Salam "Sam" Rasoul (born June 30, 1981) is an American politician serving as a member of the Virginia House of Delegates from the 11th district. He is one of the two Muslim members of the Virginia General Assembly. In November 2020, Rasoul announced his candidacy for Lieutenant Governor of Virginia in 2021. Despite a significant fundraising advantage, Rasoul lost the Democratic primary to Hala Ayala by a large margin.

Early life and education 
Rasoul was born in Warren, Ohio in 1981, the son of Palestinian immigrants. He earned a Bachelor of Business Administration from Roanoke College and a Master of Business Administration from Hawaii Pacific University.

Career
Rasoul first ran for elected office in 2008 when he challenged incumbent Republican Bob Goodlatte for Virginia's 6th Congressional seat. He lost to Goodlatte by 25 percentage points in the heavily Republican district.

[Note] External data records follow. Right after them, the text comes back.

/-- A word of the cox stalls while the launch's home moves (R34). -/
def homeWaits (p : At) (s : State) : Option State :=
  if s.homeMoves p.team then some (s.stall p.team (p.members.headD 0)) else none

/-! ## Claims (R309, R310) -/

/-- The slice after `n` fresh blocks are appended, reading zero (R55, R309). -/
def Slice.grow (sl : Slice) (n : Nat) : Slice :=
  { sl with
    vregs := ndrop sl.vregs (32 * sl.alloc) (32 * (sl.alloc + n)), alloc := sl.alloc + n,
    marks := { sl.marks with
      dirty := ((List.range n).map (sl.alloc + ·)).foldl (fun m b => insertNat b m) sl.marks.dirty,
      marred := sl.marks.marred.filter (fun k => decide (k < 32 * sl.alloc)) } }

/-- The state after the claims at the head of a team's queue are served while they can be (R310). -/
def State.serveClaims (s : State) (u : Nat) : Nat → State
  | 0 => s
  | k + 1 =>
    match s.team? u with
    | none => s
    | some t =>
      match t.claims with
      | [] => s
      | c :: rest =>
        let want := c.n * c.members.length
        if want ≤ t.pool + s.freeBlocks t.core then
          let s := s.setTeam u (fun t => { t with
            claims := rest, pool := t.pool - min t.pool want,
            slices := t.slices.map (fun sl => if c.members.contains sl.idx then sl.grow c.n else sl) })
          let s := c.members.foldl (fun s m => s.passOn u m none) s
          s.serveClaims u k
        else s

/-- Whether a team is to be held for a claim deadlock: none of its blocked instructions takes effect (R311). -/
def Team.stuck (t : Team) : Bool :=
  (match t.halt with
   | some (.hold c _) => c == 0x20
   | some .preempt | some (.migrate _) | some .quiet | none => false)
  || (t.owed.map (fun o => o.1 == 0x20)).getD false

/-- The team on a core whose head claim comes first of those that can be served (R310). -/
def State.nextClaim (s : State) (core : Nat) : Option Team :=
  minBy (fun t => (t.claims.map (fun c => c.seq)).headD 0) ((s.teamsOn core).filter (fun t =>
    t.st == .running && !t.stuck && (t.claims.head?.map (fun c =>
      decide (c.n * c.members.length ≤ t.pool + s.freeBlocks core))).getD false))

/-- The state after the head claims of a core's teams are served one by one, the earliest that can be served first (R310). -/
def State.serveHeads (s : State) (core : Nat) : Nat → State
  | 0 => s
  | k + 1 =>
    match s.nextClaim core with
    | some t => ((s.serveClaims t.uid 1).settle t.uid).serveHeads core k
    | none => s
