-- ==== Sys2Proof/Machine/Engine.lean ====
section
/-! DEFINITION. The copy and catch engines: the ENG class but for `mload`, the completion of its commands, the bursts of
catch commands and their handler threads (R236 to R255). -/

namespace Sys2Proof.Machine

/-! ## Descriptor words -/

/-- Word `j` of an octet. -/
def octW (o : List Word) (j : Nat) : Nat := ((o.drop j).headD 0).toNat

/-- Words `j` and `j + 1` of an octet as one number. -/
def octP (o : List Word) (j : Nat) : Nat := octW o j + octW o (j + 1) <<< 32

/-- Word `j` of an octet as a signed number. -/
def octI (o : List Word) (j : Nat) : Int := ((o.drop j).headD 0).toInt

/-! ## Accesses of an engine (R240, R147) -/

/-- How a step of an engine ends: with a value, waiting for the host or the checkpoint ceiling, or with a status and
the address that failed (R239). -/
inductive Eng (α : Type) where
  | ok (a : α)
  | wait
  | bad (code va : Nat)
  deriving DecidableEq, Repr

/-- The agent of an engine event of a slice: it uses the core's clock and is no lane. -/
def engWho (t : Team) (k : Nat) : Who where
  core := some t.core
  team := t.uid
  slice := k
  lane := 8
  agent := 0

/-- The status of a failed check 4 (R239). -/
def engCode (cause : Nat) : Nat := if cause = 0x13 ∨ cause = 0x14 then 0x05 else 0x06

/-- Check 4 over the pieces of a range, in ascending order. -/
def State.engPieces (s : State) (t : Team) (bad : List (Nat × Need)) (n : Need) : List (Nat × Nat) → State × Eng (List Piece)
  | [] => (s, .ok [])
  | (va, sz) :: rest =>
    match s.translate t.part t.core t.asid va n false bad with
    | (s, none) => (s, .wait)
    | (s, some (.error _)) => (s, .bad 0x05 va)
    | (s, some (.ok l)) =>
      match s.policyFault t.core l (l.addr va) n false with
      | some c => (s, .bad (engCode c) va)
      | none =>
        match s.engPieces t bad n rest with
        | (s, .ok ps) => (s, .ok ({ va := va, pa := l.addr va, size := sz, leaf := l } :: ps))
        | (s, .wait) => (s, .wait)
        | (s, .bad c a) => (s, .bad c a)

/-- The checks of a range of an engine command: RANGE first, then translation and policy (R239, R240). -/
def State.engCheck (s : State) (t : Team) (bad : List (Nat × Need)) (n : Need) (va len : Nat) : State × Eng (List Piece) :=
  if !canonicalRange va len then (s, .bad 0x02 va) else s.engPieces t bad n (pieces 128 va len)

/-- Whether some event of an engine access would pass the core's checkpoint ceiling, or finds no room for the pre-image it replaces (R137,
R403). -/
def State.engPast (s : State) (t : Team) (k : Nat) (ps : List Piece) (wrote : Bool) : Bool :=
  let l := s.timesFrom wrote (s.clockOf (engWho t k)) ((ps.filter Piece.event).map (fun p => p.pa))
  (wrote && l.any (fun x => s.captureFull x.1 x.2)) || s.pastCeiling t.core l

/-- A read of an engine through pieces whose checks have passed: the number it reads (R147, R239). -/
def State.engReadAt (s : State) (t : Team) (k va : Nat) (ps : List Piece) : State × Eng Nat :=
  if s.engPast t k ps false then (s, .wait)
  else
    let r := (s.sendPeers .load 0 0 ps).readPieces (engWho t k) t.asid true ps 0
    if r.2.2 then (r.1, .bad 0x07 va) else (r.1, .ok r.2.1)

/-- A write of an engine through pieces whose checks have passed (R147). -/
def State.engWriteAt (s : State) (t : Team) (k : Nat) (v : Nat) (ps : List Piece) : State × Eng Unit :=
  if s.engPast t k ps true then (s, .wait)
  else ((s.sendPeers .store 0 v ps).writePieces (engWho t k) t.asid v ps, .ok ())

/-- A checked read of an engine (R147, R239). -/
def State.engRead (s : State) (t : Team) (k : Nat) (bad : List (Nat × Need)) (va len : Nat) : State × Eng Nat :=
  match s.engCheck t bad .load va len with
  | (s, .wait) => (s, .wait)
  | (s, .bad c a) => (s, .bad c a)
  | (s, .ok ps) => s.engReadAt t k va ps

/-- A checked write of an engine (R147). -/
def State.engWrite (s : State) (t : Team) (k : Nat) (bad : List (Nat × Need)) (va len v : Nat) : State × Eng Unit :=
  match s.engCheck t bad .store va len with
  | (s, .wait) => (s, .wait)
  | (s, .bad c a) => (s, .bad c a)
  | (s, .ok ps) => s.engWriteAt t k v ps

/-! ## Plans of the copy family (R241 to R247) -/

/-- The part of a source that starts `n` bytes on; a quantised block is never cut. -/
def Src.from (s : Src) (n : Nat) : Src :=
  match s with
  | .zero => .zero
  | .mem va => .mem (va + n)
  | .block w e => .block w e
  | .data b => .data (b.drop n)

/-- The runs cut at the 128-byte granules of the destination, in ascending order of granule (R241). -/
def granules (rs : List Run) : List (List Run) :=
  let parts := rs.flatMap (fun r => (pieces 128 r.dst r.len).map (fun q =>
    ({ dst := q.1, len := q.2, src := r.src.from (q.1 - r.dst) } : Run)))
  (sortNat (parts.map (fun r => r.dst / 128))).map (fun g => parts.filter (fun r => r.dst / 128 == g))

/-- R242: `copy`. -/
def planCopy (o : List Word) : Eng (List Run) :=
  let n := octW o 4
  if octP o 0 % 4 ≠ 0 ∨ octP o 2 % 4 ≠ 0 ∨ n % 4 ≠ 0 ∨ n < 4 ∨ octW o 5 ≠ 0 ∨ octW o 6 ≠ 0 ∨ octW o 7 ≠ 0 then .bad 0x01 0
  else .ok [{ dst := octP o 2, len := n, src := .mem (octP o 0) }]

/-- A tensor descriptor (R243). -/
structure Tensor where
  base : Nat
  dimx : Nat
  dimy : Nat
  dimz : Nat
  elog : Nat
  pitchy : Nat
  pitchz : Nat
  boxx : Nat
  boxy : Nat
  boxz : Nat
  deriving DecidableEq, Repr

/-- The tensor descriptor in 64 bytes; none when a check of R243 fails. -/
def tensorOf (three : Bool) (packed d : Nat) : Option Tensor :=
  let t : Tensor := { base := bits d 63 0, dimx := bits d 95 64, dimy := bits d 127 96, dimz := bits d 159 128,
                      elog := bits d 162 160, pitchy := bits d 255 192, pitchz := bits d 319 256,
                      boxx := bits d 335 320, boxy := bits d 351 336, boxz := bits d 367 352 }
  let e := 2 ^ t.elog
  if bits d 191 163 ≠ 0 ∨ bits d 383 368 ≠ 0 ∨ bits d 511 384 ≠ 0 ∨ 4 < t.elog
     ∨ t.dimx = 0 ∨ t.dimy = 0 ∨ t.dimz = 0 ∨ t.boxx = 0 ∨ t.boxy = 0 ∨ t.boxz = 0
     ∨ t.base % e ≠ 0 ∨ t.pitchy % e ≠ 0 ∨ t.pitchz % e ≠ 0 ∨ packed % e ≠ 0
     ∨ (!three ∧ (t.dimz ≠ 1 ∨ t.boxz ≠ 1)) ∨ 2 ^ 32 < t.boxx * t.boxy * t.boxz * e then none
  else some t

/-- The runs of one box row: inside the tensor from `lo` to `hi` elements of the row, outside elsewhere (R244). -/
def rowRuns (dir : Bool) (p t len lo hi : Nat) : List Run :=
  if dir then (if lo < hi then [{ dst := t, len := hi - lo, src := .mem (p + lo) }] else [])
  else
    (if lo < hi then
      [{ dst := p, len := lo, src := .zero }, { dst := p + lo, len := hi - lo, src := .mem t },
       { dst := p + hi, len := len - hi, src := .zero }]
     else [{ dst := p, len := len, src := .zero }]).filter (fun r => r.len != 0)

/-- R244: `copy.t2` and `copy.t3`, given the descriptor. -/
def planTile (o : List Word) (t : Tensor) : List Run :=
  let dir := bit (octW o 7) 0
  let e := 2 ^ t.elog
  let x0 := octI o 4
  (List.range (t.boxy * t.boxz)).flatMap (fun r =>
    let y := octI o 5 + (r % t.boxy : Nat)
    let z := octI o 6 + (r / t.boxy : Nat)
    let p := octP o 2 + r * t.boxx * e
    let inside := decide (0 ≤ y) && decide (y < t.dimy) && decide (0 ≤ z) && decide (z < t.dimz)
    let lo := (max 0 (-x0)).toNat
    let hi := if inside then (min (t.boxx : Int) (t.dimx - x0)).toNat else 0
    let a := t.base + (x0 + lo).toNat * e + y.toNat * t.pitchy + z.toNat * t.pitchz
    rowRuns dir p a (t.boxx * e) (lo * e) (hi * e))

/-- A convolution descriptor (R245). -/
structure Conv where
  base : Nat
  c : Nat
  iw : Nat
  ih : Nat
  n : Nat
  pitchy : Nat
  pitchz : Nat
  kw : Nat
  kh : Nat
  stride : Nat
  dil : Nat
  pad : Nat
  cb : Nat
  elog : Nat
  rows : Nat
  deriving DecidableEq, Repr

/-- OW or OH of R245, from the image's extent and the kernel's. -/
def Conv.out (v : Conv) (i k : Nat) : Int :=
  ((i : Int) + 2 * v.pad - v.dil * (k - 1) - 1).fdiv v.stride + 1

Rasoul was elected to the Virginia House of Delegates in a special election held on January 7, 2014. The special election was held to fill the vacancy created by the November 2013 resignation of Delegate Onzlee Ware. After winning the Democratic primary by 44 votes, Rasoul received nearly 70% of the vote over his Republican opponent Octavia Johnson in the general election. He was inducted into office on January 8, 2014.

Rasoul is a member of the Legislative Black Caucus and the Rural Caucus in the House of Delegates.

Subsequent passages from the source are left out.